- **INFORMATION**:
-- ==== Sys2Proof/Machine/Dru.lean ====
section
/-! DEFINITION. The solver/DRU queue: stream divides and roots, PIVOT, and the solve requests of a tile (R183, R211 to R214,
R218, R219). -/
namespace Sys2Proof.Machine

/-! ### DRU (R183, R212, R213) -/

/-- Issue interval and latency (Table 8.6). -/
def druTiming (single : Bool) (fn : Nat) : Nat × Nat :=
  if single then (1, if fn = 1 then 12 else 10) else (2, if fn = 1 then 17 else 14)

def druOp (f : FFmt) (fn rm a b : Nat) : Nat × Nat :=
  if fn = 0 then f.div rm a b else if fn = 1 then f.sqrt rm a else f.rsqrt rm a

/-- Element `i` from the sources as they now are. -/
def State.druElem (s : State) (t sz fn rm a b i : Nat) : PVal Nat × Nat :=
  let f := if sz = 4 then f32 else f64
  match s.vget t sz (.mem a) i, (if fn = 0 then s.vget t sz (.mem b) i else some 0) with
  | some x, some y => let (v, g) := druOp f fn rm x y; (some v, g)
  | _, _ => (none, 0)

/-- The stream: element i is read in cycle r i and written in cycle r i + L + 2 (R213), so that a read sees the elements
written `lag` places before it. -/
def State.druRun (s : State) (t sz fn rm lag d a b n : Nat) : State × Nat :=
  let step := fun (acc : State × List (PVal Nat) × Nat) (i : Nat) =>
    let (u, rs, fl) := acc
    let u1 := if lag ≤ i then u.vput t sz (.mem d) (i - lag) (rs.getD (i - lag) none) else u
    let (v, g) := u1.druElem t sz fn rm a b i
    (u1, rs ++ [v], fl ||| g)
  let (u, rs, fl) := (List.range n).foldl step (s, [], 0)
  (((List.range n).drop (n - lag)).foldl (fun x i => x.vput t sz (.mem d) i (rs.getD i none)) u, fl)

def State.druStart (s : State) (t : Nat) (e : QEntry) : State :=
  let w := e.word.toNat
  let fn := bits w 37 36
  let single := bitAt w 35
  let sz := if single then 4 else 8
  let n := bits w 11 0
  let (r, l) := druTiming single fn
  let b := if fn = 0 then e.opn (bits w 24 21) else some 0
  if n = 0 then s.finish t 2 e.id 0 none
  else match e.opn (bits w 32 29), e.opn (bits w 28 25), b with
    | some d, some a, some b =>
      if streamOk d sz n && streamOk a sz n && (fn != 0 || streamOk b sz n) then
        let (s1, fl) := s.druRun t sz fn (bits w 34 33) ((l + 2) / r + 1) d a b n
        s1.finish t 2 e.id fl none
      else s.failOut t 2 e 0 1
    | _, _, _ => s.failOut t 2 e 0 3

def execDru (t : Nat) (ph : Phase) (s : State) : Out := .next (s.engine t 2 ph (isMajor 0x18) fun e a => a.druStart t e)

/-! ### PIVOT (R211, Table 8.5) -/

/-- TAU_P, TAU_R, SCALE and CTL of policy set `q` of partition `p` (Table 8.11). -/
def State.policy (s : State) (p q : Nat) : Nat × Nat × Nat × Nat :=
  let o := 0x100 + 0x20 * q
  (s.reg64 (pgSlv p) o, s.reg64 (pgSlv p) (o + 8), s.reg64 (pgSlv p) (o + 0x10), (s.reg (pgSlv p) (o + 0x18)).toNat)

/-- The flag byte of a pivot record and of SLV_PIVSTAT (R210). -/
def PivStat.flags (st : PivStat) : Nat :=
  (if st.zero ≠ 0 then 1 else 0) + (if st.rep ≠ 0 then 2 else 0) + (if st.neg then 4 else 0) +
    (if st.nf ≠ 0 then 8 else 0) + (if st.scaleDef then 16 else 0)

/-- The outputs of a pivot record, at bytes 0 to 28 and 32 to 39. -/
def State.pivRecord (s : State) (t a : Nat) (b0 : List (PVal Byte)) (perm : List (PVal Byte)) : State :=
  { s with mem := (s.mem.wr (tst t a) b0).wr (tst t (a + 32)) perm }

/-- The counts of a pivot record, bytes 24 to 28: poison when a poisoned pivot was tested (R106). -/
def PivStat.bytes (st : PivStat) : List (PVal Byte) :=
  let first := match st.first with
    | some i => 0x80 + i
    | none => 0
  if st.pois then List.replicate 5 none
  else [BitVec.ofNat 8 st.rep, BitVec.ofNat 8 first, BitVec.ofNat 8 st.zero, BitVec.ofNat 8 st.nf, BitVec.ofNat 8 st.flags].map some

def State.pivotStart (s : State) (t : Nat) (e : QEntry) : State :=
  let w := e.word.toNat
  let kind := bits w 29 28
  match e.opn (bits w 37 34), e.opn (bits w 33 30) with
  | some b, some r =>
    if ¬ (arrRange b 512 && arrRange r 64) then s.failOut t 2 e 0 1
    else
      let (taup, taur, scale, ctl) := s.policy (t / 72) (bits w 27 26)
      let src := if bitAt ctl 0 then some scale else s.mem.num (tst t r) 8
      match src, s.mem.num (tst t (r + 29)) 1 with
      | some v, some npad =>
        if 8 ≤ npad then s.failOut t 2 e 0 2
        else
          let (sc, dflt) := pivScale v
          match pivPolicy kind taup taur sc with
          | none => s.failOut t 2 e 0 2
          | some (k, f0) =>
            let el := factorBrick k npad ((List.range 64).map fun i => s.mem.num (tst t (b + 8 * i)) 8)
            let st := { el.st with scaleDef := dflt }
            let xs := el.brick kind
            let s1 := { s with mem := (List.range 64).foldl (fun m i =>
              m.wr (tst t (b + 8 * i)) (pBytes 8 (xs.getD i none))) s.mem }
            let out := (toLE 8 sc ++ toLE 8 k.thr ++ toLE 8 k.rep).map some ++ st.bytes
            (s1.pivRecord t r out (el.perm.map fun i => i.map (BitVec.ofNat 8))).finish t 2 e.id (f0 ||| el.fl) none
      | _, _ => ((e.dests (s.tile t)).foldl (State.poisonDst t) s).finish t 2 e.id 0 none
  | _, _ => s.failOut t 2 e 0 3

def execPivot (t : Nat) (ph : Phase) (s : State) : Out :=
  .next (s.engine t 2 ph (isMajor 0x19) fun e a => a.pivotStart t e)

/-! ### Solve requests (R218, R219) -/

/-- Post a solve request from the head of a tile's solver/DRU queue, when the sequencer's queue holds a credit. -/
def State.postSolve (s : State) (t : Nat) (e : QEntry) (bounded : Bool) : State :=
  let p := t / 72
  match e.opn (bits e.word.toNat 37 34) with
  | none => s.finish t 2 e.id 0 (errNote 0 3 false)
  | some a =>
    if s.arcCredit p 8 = false ∨ s.pageBusy (pgSlv p) = true then s
    else
      let x := s.part p
      let s1 := s.setPart p { x with slv := { x.slv with queue := x.slv.queue ++ [⟨a, .tile t e.id, bounded, 0, false⟩] } }
      s1.setEntry t 2 e.id fun y => { y with st := .running }

def execSolve (t : Nat) (ph : Phase) (s : State) : Out :=
  .next (s.engine t 2 ph (isMajor 0x1A) fun e a => a.postSolve t e false)

def execSolveb (t : Nat) (ph : Phase) (s : State) : Out :=
  .next (s.engine t 2 ph (isMajor 0x1B) fun e a => a.postSolve t e true)

end Sys2Proof.Machine
end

- **YOUR INSTRUCTIONS**:
Once you have read the listing, retype it in full, word for word.

- **WRITTEN ANSWER**:
-- ==== Sys2Proof/Machine/Dru.lean ====
section
/-! DEFINITION. The solver/DRU queue: stream divides and roots, PIVOT, and the solve requests of a tile (R183, R211 to R214,
R218, R219). -/
namespace Sys2Proof.Machine

/-! ### DRU (R183, R212, R213) -/

/-- Issue interval and latency (Table 8.6). -/
def druTiming (single : Bool) (fn : Nat) : Nat × Nat :=
  if single then (1, if fn = 1 then 12 else 10) else (2, if fn = 1 then 17 else 14)

def druOp (f : FFmt) (fn rm a b : Nat) : Nat × Nat :=
  if fn = 0 then f.div rm a b else if fn = 1 then f.sqrt rm a else f.rsqrt rm a

/-- Element `i` from the sources as they now are. -/
def State.druElem (s : State) (t sz fn rm a b i : Nat) : PVal Nat × Nat :=
  let f := if sz = 4 then f32 else f64
  match s.vget t sz (.mem a) i, (if fn = 0 then s.vget t sz (.mem b) i else some 0) with
  | some x, some y => let (v, g) := druOp f fn rm x y; (some v, g)
  | _, _ => (none, 0)

/-- The stream: element i is read in cycle r i and written in cycle r i + L + 2 (R213), so that a read sees the elements
written `lag` places before it. -/
def State.druRun (s : State) (t sz fn rm lag d a b n : Nat) : State × Nat :=
  let step := fun (acc : State × List (PVal Nat) × Nat) (i : Nat) =>
    let (u, rs, fl) := acc
    let u1 := if lag ≤ i then u.vput t sz (.mem d) (i - lag) (rs.getD (i - lag) none) else u
    let (v, g) := u1.druElem t sz fn rm a b i
    (u1, rs ++ [v], fl ||| g)
  let (u, rs, fl) := (List.range n).foldl step (s, [], 0)
  (((List.range n).drop (n - lag)).foldl (fun x i => x.vput t sz (.mem d) i (rs.getD i none)) u, fl)

def State.druStart (s : State) (t : Nat) (e : QEntry) : State :=
  let w := e.word.toNat
  let fn := bits w 37 36
  let single := bitAt w 35
  let sz := if single then 4 else 8
  let n := bits w 11 0
  let (r, l) := druTiming single fn
  let b := if fn = 0 then e.opn (bits w 24 21) else some 0
  if n = 0 then s.finish t 2 e.id 0 none
  else match e.opn (bits w 32 29), e.opn (bits w 28 25), b with
    | some d, some a, some b =>
      if streamOk d sz n && streamOk a sz n && (fn != 0 || streamOk b sz n) then
        let (s1, fl) := s.druRun t sz fn (bits w 34 33) ((l + 2) / r + 1) d a b n
        s1.finish t 2 e.id fl none
      else s.failOut t 2 e 0 1
    | _, _, _ => s.failOut t 2 e 0 3

def execDru (t : Nat) (ph : Phase) (s : State) : Out := .next (s.engine t 2 ph (isMajor 0x18) fun e a => a.druStart t e)

/-! ### PIVOT (R211, Table 8.5) -/

/-- TAU_P, TAU_R, SCALE and CTL of policy set `q` of partition `p` (Table 8.11). -/
def State.policy (s : State) (p q : Nat) : Nat × Nat × Nat × Nat :=
  let o := 0x100 + 0x20 * q
  (s.reg64 (pgSlv p) o, s.reg64 (pgSlv p) (o + 8), s.reg64 (pgSlv p) (o + 0x10), (s.reg (pgSlv p) (o + 0x18)).toNat)

/-- The flag byte of a pivot record and of SLV_PIVSTAT (R210). -/
def PivStat.flags (st : PivStat) : Nat :=
  (if st.zero ≠ 0 then 1 else 0) + (if st.rep ≠ 0 then 2 else 0) + (if st.neg then 4 else 0) +
    (if st.nf ≠ 0 then 8 else 0) + (if st.scaleDef then 16 else 0)

/-- The outputs of a pivot record, at bytes 0 to 28 and 32 to 39. -/
def State.pivRecord (s : State) (t a : Nat) (b0 : List (PVal Byte)) (perm : List (PVal Byte)) : State :=
  { s with mem := (s.mem.wr (tst t a) b0).wr (tst t (a + 32)) perm }

/-- The counts of a pivot record, bytes 24 to 28: poison when a poisoned pivot was tested (R106). -/
def PivStat.bytes (st : PivStat) : List (PVal Byte) :=
  let first := match st.first with
    | some i => 0x80 + i
    | none => 0
  if st.pois then List.replicate 5 none
  else [BitVec.ofNat 8 st.rep, BitVec.ofNat 8 first, BitVec.ofNat 8 st.zero, BitVec.ofNat 8 st.nf, BitVec.ofNat 8 st.flags].map some

def State.pivotStart (s : State) (t : Nat) (e : QEntry) : State :=
  let w := e.word.toNat
  let kind := bits w 29 28
  match e.opn (bits w 37 34), e.opn (bits w 33 30) with
  | some b, some r =>
    if ¬ (arrRange b 512 && arrRange r 64) then s.failOut t 2 e 0 1
    else
      let (taup, taur, scale, ctl) := s.policy (t / 72) (bits w 27 26)
      let src := if bitAt ctl 0 then some scale else s.mem.num (tst t r) 8
      match src, s.mem.num (tst t (r + 29)) 1 with
      | some v, some npad =>
        if 8 ≤ npad then s.failOut t 2 e 0 2
        else
          let (sc, dflt) := pivScale v
          match pivPolicy kind taup taur sc with
          | none => s.failOut t 2 e 0 2
          | some (k, f0) =>
            let el := factorBrick k npad ((List.range 64).map fun i => s.mem.num (tst t (b + 8 * i)) 8)
            let st := { el.st with scaleDef := dflt }
            let xs := el.brick kind
            let s1 := { s with mem := (List.range 64).foldl (fun m i =>
              m.wr (tst t (b + 8 * i)) (pBytes 8 (xs.getD i none))) s.mem }
            let out := (toLE 8 sc ++ toLE 8 k.thr ++ toLE 8 k.rep).map some ++ st.bytes
            (s1.pivRecord t r out (el.perm.map fun i => i.map (BitVec.ofNat 8))).finish t 2 e.id (f0 ||| el.fl) none
      | _, _ => ((e.dests (s.tile t)).foldl (State.poisonDst t) s).finish t 2 e.id 0 none
  | _, _ => s.failOut t 2 e 0 3

def execPivot (t : Nat) (ph : Phase) (s : State) : Out :=
  .next (s.engine t 2 ph (isMajor 0x19) fun e a => a.pivotStart t e)

/-! ### Solve requests (R218, R219) -/

/-- Post a solve request from the head of a tile's solver/DRU queue, when the sequencer's queue holds a credit. -/
def State.postSolve (s : State) (t : Nat) (e : QEntry) (bounded : Bool) : State :=
  let p := t / 72
  match e.opn (bits e.word.toNat 37 34) with
  | none => s.finish t 2 e.id 0 (errNote 0 3 false)
  | some a =>
    if s.arcCredit p 8 = false ∨ s.pageBusy (pgSlv p) = true then s
    else
      let x := s.part p
      let s1 := s.setPart p { x with slv := { x.slv with queue := x.slv.queue ++ [⟨a, .tile t e.id, bounded, 0, false⟩] } }
      s1.setEntry t 2 e.id fun y => { y with st := .running }

def execSolve (t : Nat) (ph : Phase) (s : State) : Out :=
  .next (s.engine t 2 ph (isMajor 0x1A) fun e a => a.postSolve t e false)

def execSolveb (t : Nat) (ph : Phase) (s : State) : Out :=
  .next (s.engine t 2 ph (isMajor 0x1B) fun e a => a.postSolve t e true)

end Sys2Proof.Machine
end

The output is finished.